If you are a regular reader then I'm sure you are already aware, but I'm in the middle of writing my first fantasy novel called Then a Penguin Walked In.

You weren't aware? Well, good news, you can read it while I write it, just go HERE.

Anyway, I have great love for the fantasy genre. In fact, you could say that I cut my reading teeth on fantasy. I mean, from age twelve all the way up through my early thirties, fantasy books were pretty much the only thing I read (apart from Douglas Adams, Stephen King, and the occasional Star Wars book).Yet, to be honest, I don't read much of it anymore.

But then, last summer, I began to get the kernels of an idea for Then a Penguin Walked In, and it got me all nostalgic for the books of my youth. So I've been trying, since then, to go back and read all those old books I'd read many times before. But here's the thing, I'd gotten rid of most of those books long, long ago. So it took a bit of doing, and the local library, to track some of this stuff down . . . and I've barely touched the surface.

There was one trilogy of books that I remember quite fondly: Memory, Sorrow, and Thorn by Tad Williams. Unfortunately my local library doesn't have any of the three books in the series, nor do they have it available in eBook. And so, being consistently broke, I haven't been able to re-read them. Which is a shame, really, because I do recall them being very good.

But it is not to be. Not now, anyway. So instead, I'll just write what I remember from the three books.

Back in the late 80's and early 90's, there was this great little book store in Lawrence, Kansas called The Town Crier.

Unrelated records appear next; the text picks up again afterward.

/-- AACC_APPLY: a slice applies the packet at the head of its queue (R170, R288). -/
def aaccApply (slice : Nat) (s : State) : State :=
  let q := s.sliceQ slice
  match q.q with
  | [] => s
  | p :: rest => ((s.setSliceQ slice { q with q := rest }).applySum p).applied p
def execAaccApply (slice : Nat) (s : State) : Out := .next (aaccApply slice s)

/-- QUOTA_WINDOW_START: the counts restart in a cycle whose GCC[9:0] is 0, once (R288). -/
def execQuotaWindowStart (s : State) : Out :=
  .next (if fld s.gcc 0 10 = 0 ∧ s.gran.window ≠ s.gcc then s.newWindow else s)

/-- The packets held at a station, judged in their order; one that a replay holds back keeps those behind it there (R288, R417). -/
def judgeHeld (slice : Nat) : List AaccPkt → State → State
  | [], s => s
  | h :: l, s => match s.judge slice h with
    | some s => judgeHeld slice l s
    | none => (h :: l).foldl (fun s h => s.takeIn slice 3 h) s
/-- The held packets of a source that no longer waits are judged. -/
def State.freeHeld (slice : Nat) (c : CoreId) (s : State) : State :=
  let q := s.sliceQ slice
  judgeHeld slice (q.held.filter fun h => h.core == c) (s.setSliceQ slice { q with held := q.held.filter fun h => h.core != c })
/-- The i-th waiting packet enters the queue if its lines fit and its turn has come; then the packets held behind it are judged. -/
def State.enterWaiting (slice i : Nat) (s : State) : Option State :=
  let q := s.sliceQ slice
  match q.waiting[i]? with
  | none => none
  | some p =>
    if 256 < q.occupied + p.lines then none
    else ((s.setSliceQ slice { q with waiting := q.waiting.eraseIdx i }).takeTurn slice 0 p).map fun s => s.freeHeld slice p.core
/-- HELD_PACKET_ENTRY: the first waiting packet that may enters; where none may, the packets that a replay has put back are judged again, those of
sources that do not wait (R288, R417). -/
def heldPacketEntry (slice : Nat) (s : State) : State :=
  let q := s.sliceQ slice
  match (List.range q.waiting.length).findSome? fun i => s.enterWaiting slice i with
  | some s => s
  | none => match q.held.find? fun h => q.waiting.all fun w => w.core != h.core with
    | some h => s.freeHeld slice h.core
    | none => s
def execHeldPacketEntry (slice : Nat) (s : State) : Out := .next (heldPacketEntry slice s)

/-- REFUSAL_RECEIPT: the i-th refusal reaches its port; the entries hold a carried addend and its timer starts (R173, R174). -/
def refusalReceipt (i : Nat) (s : State) : State :=
  match s.gran.refusals[i]? with
  | none => s
  | some p =>
    let s := s.onGran fun g => { g with refusals := g.refusals.eraseIdx i }
    match p.carryIx with
    | none => s
    | some k => s.atCore p.core fun c =>
      if !(c.carry k).busy then c
      else
        let t := s.gcc + BitVec.ofNat 64 Config.retryCycles
        (((c.onCarry k fun e => { e with valid := true, busy := false, tries := e.tries + 1, timer := some t })).markAway k true true).wake
def execRefusalReceipt (i : Nat) (s : State) : Out := .next (refusalReceipt i s)

/-- Whether a time has come (R4). -/
def State.reached (s : State) (t : W64) : Bool := decide (0 ≤ (s.gcc - t).toInt)
/-- CARRY_RESEND: the timer of a carried addend has run out (R174). -/
def carryResend (c : CoreId) (entry : Nat) (s : State) : State :=
  match s.focus c with
  | none => s
  | some s =>
    let e := s.core.carry entry
    match e.timer with
    | some t => if e.valid && !e.busy && !e.pair2 && s.reached t then s.resend entry else s
    | none => s
def execCarryResend (c : CoreId) (entry : Nat) (s : State) : Out := .next (carryResend c entry s)

/-! ### Monitors (R134) -/

/-- The status an event gives (R134). -/
def monStatus : MonEvent → Nat
  | .write => 0
  | .lost => 2
  | .wake => 4
/-- The event that has ended a core's monitor, if one has. -/
def State.monWhy (c : CoreId) (s : State) : Option MonEvent := (s.gran.monitors.find? fun m => m.core == c).bind Monitor.why
/-- A WAITM of a core given its status, that of the first event where its monitor has had one; its monitor falls away. -/
def State.wakeMonitor (c : CoreId) (st : Nat) (s : State) : State :=
  let st := ((s.monWhy c).map monStatus).getD st
  match s.coreAt c with
  | none => s
  | some k => match k.waits.waitm with
    | some w =>
      if w.status.isSome then s
      else
        let s := s.onGran fun g => { g with monitors := g.monitors.filter fun m => m.core != c }
        (s.meshDown c .urgent).atCore c fun k => { k.wake with waits := { k.waits with waitm := some { w with status := some st } } }
    | none => s
/-- A wake of a monitor at its slice, recorded or in its turn (R134, R415). -/
def State.monitorTurn (c : CoreId) (st : Nat) (s : State) : State :=
  let line := ((s.gran.monitors.find? fun m => m.core == c).map Monitor.line).getD 0
  match s.choose 4 c.part (s.logicalSlice c.part (sliceOf (line * 128))) (whoCode c.num (s.vfOn c) st) with
  | some s => s.wakeMonitor c st
  | none => s
/-- MONITOR_EVENT: what ended a monitor reaches its core (R134). -/
def monitorEvent (c : CoreId) (e : MonEvent) (s : State) : State :=
  if s.monWhy c ≠ some e then s
  else s.monitorTurn c (monStatus e)
def execMonitorEvent (c : CoreId) (e : MonEvent) (s : State) : Out := .next (monitorEvent c e s)
/-- MONITOR_TIMEOUT: the timeout has counted out; the clock brings it in that cycle, and again while a replay holds it (R134, R417). -/
def monitorTimeout (c : CoreId) (s : State) : State :=
  match (s.coreAt c).bind fun k => k.waits.waitm.bind WaitmState.deadline with
  | some t => if s.reached t then s.monitorTurn c (((s.monWhy c).map monStatus).getD 3) else s
  | none => s
def execMonitorTimeout (c : CoreId) (s : State) : Out := .next (monitorTimeout c s)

Once I was old enough to drive I would often find myself browsing their fantasy shelves looking for my next book, preferably a series. It was on one of these occasions that I came across a book called The Dragonbone Chair by Tad Williams. This was the first book in Memory, Sorrow, and Thorn.

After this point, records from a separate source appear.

/-- One tile row's elements in a K-step, and whether a Q4X placement was invalid (R61, R209). -/
def rowElems (fmt : Nat) (bs : List Byte) : List FV × Bool :=
  if fmt = 8 then
    let l := q4xList fun i => bs.getD i 0
    (l.map Prod.fst, l.any fun x => x.2)
  else
    let w := elemSpan fmt 1
    ((List.range (bs.length / w)).map fun i => elemFV fmt (leNat ((bs.drop (w * i)).take w)), false)

/-- An operand as one K-step sees it: per tile row its elements, its scale and its segment id; the rows read; invalid placements. -/
structure StepSide where
  elems : List (List FV)
  scales : List FV
  ids : List Nat
  rows : List Nat
  qinv : Bool

/-- 16-bit field m of an auxiliary row (R210). -/
def half16 (d : Row) (m : Nat) : Nat := (Row.byte d (2 * m)).toNat + 256 * (Row.byte d (2 * m + 1)).toNat

/-- The rows an operand reads in the K-step of elements k0 to k1 - 1 (R209, R210). -/
def sideRows (r : W64) (fmt k0 k1 : Nat) : List Nat :=
  let o := 64 * refKoff r + elemSpan fmt k0
  let n := elemSpan fmt (k1 - k0)
  ((List.range (refCount r)).flatMap fun m => tileRows r m o n) ++ (if refScv r then [refAux r] else [])
    ++ (if refSgv r then [refAux r + 1] else [])
/-- The side of an operand in the K-step of elements k0 to k1 - 1, of rows as they were read. -/
def stepSide (rd : Nat → QEntry) (r : W64) (fmt k0 k1 : Nat) : StepSide :=
  let o := 64 * refKoff r + elemSpan fmt k0
  let n := elemSpan fmt (k1 - k0)
  let ms := List.range (refCount r)
  let es := ms.map fun m => rowElems fmt (tileBytes rd r m o n)
  { elems := es.map Prod.fst
    scales := if refScv r then ms.map fun m => fp16.decode (half16 (rd (refAux r)).val m) else []
    ids := if refSgv r then ms.map fun m => half16 (rd (refAux r + 1)).val m else []
    rows := sideRows r fmt k0 k1
    qinv := es.any fun x => x.2 }

/-- A term of an element's step: a value, or infinity × 0. -/
abbrev Term := Option FV

/-- The special cases of R87: the default NaN or the infinity the element becomes, and M's invalid flag; none where all is finite. -/
def mSpecial (terms : List Term) (snan : Bool) : Option (W32 × Bool) :=
  let vs := terms.filterMap id
  let bad := terms.any Option.isNone
  match infSum vs, bad || vs.any FV.isNan with
  | .both, _ => some (defaultNan32, true)
  | _, true => some (defaultNan32, snan || bad)
  | .one n, false => some (inf32 n, false)
  | .none, false => none

/-- The 12 leading significand bits of a finite value, and the rest (R86). -/
def splitFV : FV → FV × FV
  | .fin n m e =>
    let sh := bitLen m - 12
    (.fin n (m / 2 ^ sh) (e + sh), .fin n (m % 2 ^ sh) e)
  | v => (v, v)
/-- The product of two elements; a NaN stands for itself. -/
def mProduct (a b : FV) : Term := if a.isNan then some a else if b.isNan then some b else mulFV a b
/-- The terms that position k brings in (R84, R86): an integer product has no negative zero. -/
def mTerms (rule : PairRule) (a b : FV) : List Term :=
  match rule with
  | .exact true => [(mProduct a b).map fun v => if v.isZero then .fin false 0 0 else v]
  | .aligned true =>
    match a, b with
    | .fin .., .fin .. =>
      let (ah, al) := splitFV a
      let (bh, bl) := splitFV b
      [mulFV ah bh, mulFV ah bl, mulFV al bh]
    | _, _ => [mProduct a b]
  | _ => [mProduct a b]

/-- floor(log2 |t|) of a non-zero term. -/
def topBit (d : Dy) : Int := d.2 + (bitLen d.1.natAbs - 1 : Nat)
/-- The aligned sum of finite terms (R86). -/
def alignedSum (mode : RMode) (terms : List FV) : W32 :=
  let ds := (terms.map FV.dy).filter fun d => d.1 != 0
  match ds with
  | [] => round32 mode (zeroNeg mode terms) (0, 0)
  | d :: rest =>
    let u : Int := (rest.foldl (fun e d => max e (topBit d)) (topBit d)) - 50
    let cut (d : Dy) : Int :=
      let q : Nat := if u ≤ d.2 then d.1.natAbs * 2 ^ (d.2 - u).toNat else d.1.natAbs / 2 ^ (u - d.2).toNat
      if d.1 < 0 then -(q : Int) else q
    let sum : Int := (ds.map cut).foldl (· + ·) 0
    let rem := Dy.sum (ds.map fun d => Dy.add d (Dy.neg (cut d, u)))
    let sticky : Int := if rem.1 = 0 then 0 else if rem.1 < 0 then -1 else 1
    round32 mode (zeroNeg mode terms) (4 * sum + sticky, u - 2)

/-- The scaled term of a Q4X step, and whether an input signalled (R85, R87). An invalid product is looked for before a NaN (log entry 103). -/
def q4xTerm (as bs : List FV) (sa sb : FV) : Term × Bool :=
  let snan := sa.isSnan || sb.isSnan
  let sum := Dy.sum ((as.zip bs).map fun (a, b) => Dy.mul a.dy b.dy)
  let sfv : FV := if as.any FV.isNan || bs.any FV.isNan then .nan false false 7 3 else .fin (decide (sum.1 < 0)) sum.1.natAbs sum.2
  let factors := [sfv, sa, sb]
  if factors.any FV.isZero && factors.any FV.isInf then (none, snan)
  else match factors.find? FV.isNan with
    | some v => (some v, snan)
    | none =>
      let neg := (sfv.neg != sa.neg) != sb.neg
      if factors.any FV.isInf then (some (.inf neg), snan)
      else
        let p := Dy.mul (Dy.mul (Dy.mul sum sa.dy) sb.dy) (1, 0)
        (some (if p.1 = 0 then .fin false 0 0 else .fin neg p.1.natAbs p.2), snan)

/-- kstep of R213 for one element: its new value and M's invalid flag. -/
def kElem (rule : PairRule) (mode : RMode) (acc : W32) (as bs : List FV) (sa sb : FV) : W32 × Bool :=
  let c := val32 acc
  match rule with
  | .q4x =>
    let (t, snan) := q4xTerm as bs sa sb
    (match mSpecial [some c, t] (snan || c.isSnan) with
      | some r => r
      | none => (sumTerms mode (c :: t.toList)).1 |> fun v => (v, false))
  | rule =>
    let ts := some c :: (as.zip bs).flatMap fun (a, b) => mTerms rule a b
    match mSpecial ts (c.isSnan || as.any FV.isSnan || bs.any FV.isSnan) with
    | some r => r
    | none =>
      let vs := ts.filterMap id
      match rule with
      | .aligned _ => (alignedSum mode vs, false)
      | _ => ((sumTerms mode vs).1, false)

/-- The rows of a tile after elements (i, j), i < ni, j < nj, are updated where f gives a new value; whether any was invalid. -/
def tileStep (f : Nat → Nat → W32 → Option (W32 × Bool)) (ni nj : Nat) (rows : Sparse Row) : Sparse Row × Bool :=
  ((List.range ni).flatMap fun i => [(i, 0), (i, 1)]).foldl (fun acc (i, h) =>
    if nj ≤ 64 * h then acc
    else
      let old := Sparse.get 0 acc.1 (2 * i + h)
      let rs := (List.range (min 64 (nj - 64 * h))).map fun l => f i (64 * h + l) (Row.lane old l)
      let new := Row.ofLanes fun l => match rs[l]? with
        | some (some r) => r.1
        | _ => Row.lane old l
      (Sparse.set 0 acc.1 (2 * i + h) new, acc.2 || rs.any fun r => match r with
        | some r => r.2
        | none => false)) (rows, false)

/-- The elements of K-step n. -/
def MatOp.span (ks n : Nat) (o : MatOp) : Nat × Nat := (n * ks, min (fwK o.fw) (n * ks + ks))
/-- The rows that K-step n reads, as they stand. -/
def Core.stepRows (n : Nat) (o : MatOp) (c : Core) : Sparse QEntry :=
  match pairRule (fwA o.fw) (fwB o.fw) with
  | none => []
  | some (_, ks) =>
    let (k0, k1) := o.span ks n
    (sideRows o.ra (fwA o.fw) k0 k1 ++ sideRows o.rb (fwB o.fw) k0 k1).foldl (fun l r => Sparse.set zeroRow l r (c.mrow r)) []
/-- An operation reads the rows of the K-step whose interval it is in, once in the interval (R215, R216). -/
def Core.readStep (gcc : W64) (o : MatOp) (c : Core) : MatOp :=
  let n := o.age gcc / o.cycles
  if n < o.stopAt ∧ o.rows.all (fun x => x.1 ≠ n) then { o with rows := o.rows ++ [(n, c.stepRows n o)] } else o
/-- M reads: the free choice says when in the interval, its last cycle at the latest. -/
def kread (c : CoreId) (s : State) : State :=
  match s.focus c with
  | none => s
  | some s => s.onCore fun k => { k with mat := { k.mat with ops := k.mat.ops.map fun o => k.readStep s.gcc o } }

This was, of course, before the internet. I didn't subscribe to any kind of magazines that wrote about the latest and greatest in fantasy. So I could only do what most people did, and still do to this day really: Look at the cover and read the book description.

Well, the cover, though beautifully illustrated by Michael Whelan, didn't draw me in.

The book description however, caused me to take the book home (Don't worry, I paid for it).

This is what it says on Amazon . . . I can't be sure if that's what had been on the back of my book (I'd bought the paperback) because I no longer have a copy (though I may have a book club version up in the attic somewhere).

A war fueled by the dark powers of sorcery is about to engulf the peaceful land of Osten Ard--for Prester John, the High King, slayer of the dread dragon Shurakai, lies dying. And with his death, an ancient evil will at last be unleashed, as the Storm King, undead ruler of the elvishlike Sithi, seeks to regain his lost realm through a pact with one of human royal blood. Then, driven by spell-inspired jealousy and hate, prince will fight prince, while around them the very land begins to die.

Only a small scattered group, the League of the Scroll, recognizes the true danger awaiting Osten Ard. And to Simon--a castle scullion unknowingly apprenticed to a member of this League--will go the task of spearheading the quest for the solution to a riddle of long-lost swords of power...and a quest that will see him fleeing and facing enemies straight out of a legend-maker's worst nighmares!

I remember the book opening a bit slowly. In fact, I believe I actually put it away at one point without getting past the first third of the book. I can't recall. If I did, I'm glad I decided to pick it back up again because it got really good. Really, really good.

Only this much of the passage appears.